Weekend overdose deaths slow after sharp increase

There were five fewer than deadly weekend before.

Though three people died in suspected heroin overdoses this past weekend, the Montgomery County Coroner’s office director called it a “good weekend.”

Fewer overdose victims were taken to the morgue than during the first weekend of the month when eight cases came in for investigation. Last week was the deadliest in recent memory, according to Ken Betz, director of the coroner’s office and the Miami Valley Crime Lab. The office is awaiting test results before making official rulings on 17 suspected overdose deaths during the first eight days of August.

Betz said the downturn in deaths this past weekend was a remarkably good sign.

“That’s just unbelievable as far as I’m concerned,” Betz said. “Let’s just hope this trend continues.”

The early-month spike was attributed to a reemergence of heroin laced with fentanyl, according to the coroner and local police. The illegally manufactured synthetic painkiller can be 20 times more powerful than heroin itself.

Betz had no concrete reason for the relatively quiet weekend but said it could be a combination of users having more money at the first of the month and word getting out to addicts as the community steps up efforts to combat the heroin epidemic.

The past weekend’s low number of overdose deaths was likely not due, however, to a decrease in the availability of heroin,” Betz cautioned.

“I do not believe the crime laboratory has experienced a decrease in the number of heroin and heroin-fentanyl cases in the last couple of weeks. That number continues to be either on the increase or at least is steady. So I don’t believe the availability has diminished on the street,” Betz said.

Last year, heroin was found to be partly responsible for 132 of the 226 accidental overdose deaths reported in Montgomery County, according to the 2013 Montgomery County Poisoning Death Review.

A pilot program taking a holistic approach to treating those with heroin addiction was launched Tuesday in Lucas County.

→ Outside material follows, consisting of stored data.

-- ==== Sys2Proof/Machine/Dist.lean ====
section
/-! DEFINITION. Plate distribution (R441-R443, R445, R460): CONTROL flits, the flits of a part, what a sender sends and resends. -/

namespace Sys2Proof.Machine

/-- A CONTROL flit other than TAG (R445). -/
def controlFlit (stream fn : Nat) (payload : Blob) : Blob := mkFlit 5 3 stream 0 fn payload

/-- Stream numbers of the parts that are no layers (R441). -/
abbrev strManifest : Nat := 0xFFFD
abbrev strHead : Nat := 0xFFFE
abbrev strEmbed : Nat := 0xFFFF
abbrev strBulk : Nat := 0xFFFC

/-- The keystream of R460 over a part: its own inverse. -/
def partCipher (key : BitVec 256) (n : Nat) (bs : Blob) : Blob :=
  xorBytes bs (gcmStream (leBytes 32 key.toNat) (leBytes 4 0xFFFFFFFF ++ leBytes 4 n ++ leBytes 4 0) bs.length)

/-- The part of a plate with a stream number. -/
def Plate.part (p : Plate) (n : Nat) : PlatePart := if n = strHead then p.head else if n = strEmbed then p.embed else p.layers.getD n p.embed

/-- Packed bytes of a part. -/
def PlatePart.packedBytes (x : PlatePart) : Nat := x.tiles * packedSize x.fmt x.blk

/-- Bytes of a stream of a distribution. -/
def Plate.streamBytes (p : Plate) (n : Nat) : Nat := if n = strManifest then p.manifest.length else (p.part n).packedBytes

/-- Flits of a stream from `first` on, `count` of them, cut at the stream's end; flags mark the first and the last flit. -/
def streamFlits (n fn : Nat) (bs : Blob) (first count : Nat) : List Blob :=
  let total := cdiv bs.length 240
  ((List.range count).map fun i => first + i).filterMap fun q =>
    if q < total then
      some (mkFlit 1 (b2n (q = 0) + 2 * b2n (q + 1 = total)) n q fn ((bs.drop (240 * q)).take 240))
    else none

/-- The last flit of a resent pass carries flags[1] (R445). -/
def markLast (fs : List Blob) : List Blob :=
  match fs.getLast? with
  | some f => fs.dropLast ++ [mkFlit (flitKind f) (flitFlags f % 2 + 2) (flitStream f) (flitSeq f) (flitFn f) (flitPayload f)]
  | none => []

/-- The ciphertext that a sender sends for a stream: the manifest in clear, a part under the plate key (R460). -/
def State.distBytes (s : State) (p : Plate) (n : Nat) : Blob :=
  if n = strManifest then p.manifest
  else match s.sec.plateKey with
    | some (key, _) => partCipher key n ((p.part n).data.flatten)
    | none => []

/-- The forward reel holds a verified copy of the layer (R442). -/
def State.layerHeld (s : State) (n : Nat) : Bool :=
  [0, 1].any fun i => (s.tiers.bufs.getD i LayerBuf.init).layer = some n && (s.tiers.bufs.getD i LayerBuf.init).ready

/-- A stream can be sent now: a layer only from the forward reel's buffers; the manifest, the head and the embedding table
always. In resident mode every layer is in tier F. -/
def State.streamReady (s : State) (p : Plate) (n : Nat) : Bool := decide (1024 ≤ n) || p.resident || s.layerHeld n

/-- Ports on which this device sends its plate. -/
def State.distSenders (s : State) : List Nat :=
  (List.range 8).filter fun n => match (s.port n).dist with | some d => !d.receiver | none => false

/-- Sends a stream whole on a port. -/
def State.sendStream (s : State) (port : Nat) (p : Plate) (n : Nat) : State :=
  let bs := s.distBytes p n
  s.sendFlits port (streamFlits n s.fnNat bs 0 (cdiv bs.length 240))

/-- A layer becomes available: each sender sends it, or what a NACK asked of it (R442). The spec divides a pass over the frames in
which the layer is available; the model sends it when it becomes so (log entry 30). -/
def State.sendLayer (s : State) (n : Nat) : State :=
  match s.plate.plate with
  | none => s
  | some p => s.each s.distSenders fun s port =>
    match (s.port port).dist with
    | none => s
    | some d =>
      let asked := d.resend.filter fun r => r.1 = n
      if asked.isEmpty then
        if d.got.any fun g => g.1 = n then s
        else
          let s := s.sendStream port p n
          -- a sender notes in `got` the streams that it has sent once
          s.setPort port { s.port port with dist := some { d with got := d.got ++ [(n, 0, [])] } }
      else
        let bs := s.distBytes p n
        let s := s.sendFlits port (markLast (asked.flatMap fun r => streamFlits n s.fnNat bs r.2.1 r.2.2))
        s.setPort port { s.port port with dist := some { d with resend := d.resend.filter fun r => r.1 ≠ n } }

/-- Ranges of sequence numbers that are missing, in ascending order: (first, count). -/
def missingRanges (total : Nat) (got : List Nat) : List (Nat × Nat) :=
  (List.range total).foldl (fun (a : List (Nat × Nat)) q =>
    if got.contains q then a
    else match a.reverse with
      | (f, n) :: rest => if f + n = q then (rest.reverse ++ [(f, n + 1)]) else a ++ [(q, 1)]
      | [] => [(q, 1)]) []

/-- A NACK for a stream that names up to 29 ranges (Table 15.7). -/
def nackFlit (n fn : Nat) (rs : List (Nat × Nat)) : Blob :=
  let rs := rs.take 29
  controlFlit n fn (leBytes 1 3 ++ leBytes 1 rs.length ++ leBytes 2 n ++ rs.flatMap fun r => leBytes 4 r.1 ++ leBytes 4 r.2)

/-- A distribution ends on a port: its use is FREE again. -/
def State.endDist (s : State) (n : Nat) : State := s.setPort n { s.port n with dist := none, use := .free }

end Sys2Proof.Machine
end

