/-- EVICTION_EFFECT (R297, R298, R318): a requested eviction takes effect at its tick; a HOT tint that is not pinned may be evicted
by the director at a tick of its own choice. -/
def execEvictionEffect (t : Nat) (s : State) : Out :=
  let x := s.tintOf t
  if s.saf.safe then .next s
  else if x.evict ≠ some .due then
    if x.state = .hot && !x.pinned && x.evict.isNone && s.tbm.tb = s.tbm.tLast then .next (s.startEviction t) else .next s
  else if x.withdraw = some .due then
    .next ((s.setTint t { x with evict := none, evictItems := [] }).finishAll x.evictItems St.tintWithdrawn)
  else
    let now := x.evictItems.filter s.inEffect
    let later := x.evictItems.filter fun k => !s.inEffect k
    let s := s.setTint t { x with evict := s.nextEvict later, pinned := false }
    match x.state with
    | .hot => .next (s.startEviction t)
    | .loading =>
      let s := s.endLoad t St.aborted
      .next ((s.setTint t { s.tintOf t with evictItems := later }).finishAll now St.ok)
    | .evicting => .next s
    | .queuedOn => .next (s.dropQueued t St.aborted)
    | .withdrawing => .next ((s.setTint t { s.tintOf t with evict := none, evictItems := [] }).finishAll x.evictItems St.tintWithdrawn)
    | _ => .next ((s.setTint t { s.tintOf t with evictItems := later }).finishAll now St.ok)

/-- Write-through tiles of a tint that have not ended are written (R296, R298). -/
def State.finishWriteThrough (s : State) (t : Nat) : State := s.setTint t { s.tintOf t with writeThrough := 0 }

/-- EVICTION_COMPLETE (R298, R299): no item is in passage with the tint and its write-through has ended; the slot is cleared and
a queued load or pin runs as a new claim. -/
def execEvictionComplete (t : Nat) (s : State) : Out :=
  let x := s.tintOf t
  if (x.state ≠ .evicting && x.state ≠ .queuedOn) || s.inPassageWith x.owner t || s.saf.safe then .next s
  else
    let s := (((s.finishWriteThrough t).stopTint t).clearSlot t)
    let now := x.evictItems.filter s.inEffect
    let s := s.setTint t { s.tintOf t with state := s.restState t, evictItems := x.evictItems.filter fun k => !s.inEffect k }
    let s := s.finishAll now St.ok
    match x.queued with
    | none => .next s
    | some q =>
      let s := s.setTint t { s.tintOf t with queued := none }
      let item := q.item.map fun k => (k, q.pin)
      if (s.tintOf t).state ≠ .cold then .next (match q.item with | some k => s.finish k St.aborted | none => s)
      else match q.slot with
        | some h =>
          if (s.slotOf h).gen = q.expected then .next (s.claimFor t (some h) q.expected item) else .next (s.claimFor t none 0 item)
        | none => .next (s.claimFor t none 0 item)

/-! ### Withdrawal (R312) -/

/-- TINT_WITHDRAW (R24, R312). -/
def execTintWithdraw (k : ItemKey) (s : State) : Out :=
  match s.fresh k 0x14 with
  | none => .next s
  | some i =>
    let t := i.field 0x10 2
    let x := s.tintOf t
    if !s.registered k.set t then .next (s.finish k St.notPermitted)
    else
      let w := if x.state = .withdrawing then x.withdraw else match x.withdraw with | some w => some w | none => some (s.waitFrom i.obs.toNat)
      .next ((s.setTint t { x with withdraw := w, withdrawItems := x.withdrawItems ++ [k] }).setPhase k .waiting)

/-- What a withdrawal ends at its tick (R312), or the fence of a tint that acts as one (R487): `status` for its items. -/
def State.startWithdrawal (s : State) (t status : Nat) : State :=
  let x := s.tintOf t
  let p := x.owner
  -- items in passage and pending items
  let s := s.endItems (s.openItems fun k i => s.worksWith p t k i) status
  let s := s.endItems (s.openItems fun k i => k.set = p && (i.op = 0x28 || i.op = 0x29) && i.field 0x10 2 = t) status
  -- loads, pins and evictions that wait
  let s := s.dropQueued t status
  let s := match (s.tintOf t).loadItem with
    | some (k, _) => s.finish k status
    | none => s
  let s := s.finishAll x.evictItems status
  -- sessions; one whose close takes effect at this tick goes to CLOSING (Table 10.12)
  let ls := (s.leases p t).filter fun c => (s.sesOf c).close ≠ some .due
  let s := if ls.isEmpty then s else s.raise Reg.sesStatus 1
  let s := s.each ls fun s c =>
    let y := s.sesOf c
    ((s.freeKv c).setSes c { y.cleared with state := .withdrawn }).event p 10 St.tintWithdrawn t 0 0 c
  let s := (s.stopTint t).abandonCmds t
  let s := s.setTint t { s.tintOf t with train.cur := Batch.init, train.replay := [], train.restore := none }
  s.setTint t { s.tintOf t with state := .withdrawing, withdraw := none, evict := none, evictItems := [], loadItem := none, queued := none,
                                pinned := false, hotDue := false, writeThrough := 0 }

/-- WITHDRAW_EFFECT (R312, R318). -/
def execWithdrawEffect (t : Nat) (s : State) : Out :=
  if (s.tintOf t).withdraw ≠ some .due || s.saf.safe then .next s else .next (s.startWithdrawal t St.tintWithdrawn)

/-- Objects of a tint: components, statistics, gradient slices and snapshots. -/
def State.tintObj (s : State) (t h : Nat) (o : Obj) : Bool :=
  let x := s.tintOf t
  (o.kind = .snapshot && h / 67108864 = x.owner && x.train.snaps.any fun y => y.handle = o.of) ||
    ((o.kind = .tintComponent || o.kind = .optimiser || o.kind = .other) &&
      (x.componentOf o.of).isSome) ||
    (o.kind = .carried && h / 67108864 = x.owner && o.of = t) ||
    (o.kind = .other && x.comps.isEmpty && h / 67108864 = x.owner && o.of / 67108864 = 32)

/-- WITHDRAW_COMPLETE (R312): slot, copies and snapshots are cleared; the entry becomes FREE. -/
def execWithdrawComplete (t : Nat) (s : State) : Out :=
  let x := s.tintOf t
  if x.state ≠ .withdrawing then .next s
  else
    let s := s.clearSlot t
    let s := s.freeObjs fun h o => s.tintObj t h o
    .next ((s.setTint t Tint.init).finishAll x.withdrawItems St.ok)

end Sys2Proof.Machine
end

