-- ==== Sys2Proof/Machine/VectorUnit.lean ====
section
/-! DEFINITION. The vector units: register reads and results, issue under R191-R193, and the functions that the instructions apply
to lanes (chapter 7). -/

namespace Sys2Proof.Machine

/-! ### Registers (R188-R190) -/

/-- Lane `l` of V register `r`. -/
def VUnit.vLane (x : VUnit) (r l : Nat) : BitVec 16 := Sparse.get (fun _ => 0) x.v (r % 64 * 128 + l)

/-- Lane `l` of W register `n`: the low half from V(2n), the high half from V(2n+1) (R189). -/
def VUnit.wLane (x : VUnit) (n l : Nat) : Word := x.vLane (2 * n + 1) l ++ x.vLane (2 * n) l

/-- Scalar register `i`. -/
def VUnit.sReg (x : VUnit) (i : Nat) : Word := Sparse.get (fun _ => 0) x.s i

/-- Predicate `i`; P0 reads as all ones. -/
def VUnit.pReg (x : VUnit) (i : Nat) : BitVec 128 := if i = 0 then BitVec.allOnes 128 else Sparse.get (fun _ => 0) x.p i

/-- The lane's guard bit in P[pg]. -/
def VUnit.guard (x : VUnit) (f : VFields) (l : Nat) : Bool := bitOf (x.pReg f.pg.toNat) l

/-- Results of writing W[d]: lanes without a value keep their old one. -/
def wResult (d : Nat) (lanes : List (Option Word)) : List VResult :=
  [.v (2 * d) (lanes.map fun o => o.map fun (w : Word) => w.setWidth 16),
   .v (2 * d + 1) (lanes.map fun o => o.map fun (w : Word) => (w >>> 16).setWidth 16)]

/-- A predicate from a test of each lane. -/
def predOf (p : Nat → Bool) : BitVec 128 := BitVec.ofNat 128 (((List.range 128).map fun l => if p l then 2 ^ l else 0).sum)

/-! ### The instruction word (Table 7.3) -/

/-- The 64-bit word of an instruction. -/
def vword (op : Nat) (f : VFields) : VWord := BitVec.ofNat 8 op ++ f.pg ++ f.d ++ f.a ++ f.b ++ f.c ++ f.imm

/-- Opcode and fields of a word. -/
def vop (w : VWord) : Nat := fld w 56 8
def vfields (w : VWord) : VFields :=
  { pg := BitVec.ofNat 3 (fld w 53 3), d := BitVec.ofNat 6 (fld w 47 6), a := BitVec.ofNat 6 (fld w 41 6),
    b := BitVec.ofNat 6 (fld w 35 6), c := BitVec.ofNat 6 (fld w 29 6), imm := BitVec.ofNat 29 (fld w 0 29) }

/-- An immediate's field. -/
def VFields.i (f : VFields) (lo len : Nat) : Nat := fld f.imm lo len

/-- Fields of TLD and TST (Table 7.4). -/
def VFields.row (f : VFields) : Nat := f.i 0 6
def VFields.half (f : VFields) : Nat := f.i 6 1
def VFields.tFmt (f : VFields) : Nat := f.i 7 4
def VFields.tBlk (f : VFields) : Nat := f.i 11 3
def VFields.plane (f : VFields) : Nat := f.i 14 1

/-! ### Shapes of the opcodes (Tables 7.2, 7.4, 7.5) -/

/-- What a register field of an instruction names. -/
inductive RegClass
  | none | v | w | s | p
  deriving DecidableEq, Repr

The Toledo-area project will also help inform other communities how to best treat addiction, according to Ohio Attorney General Mike DeWine.

The program will create two new victim advocate/clinician positions to help give immediate assistance to those living through an overdose. The $650,000 grant from the attorney general’s office will also help with after-treatment recovery housing. Outcomes will be studied and evaluated by a University of Toledo doctoral student, also paid for with the grant.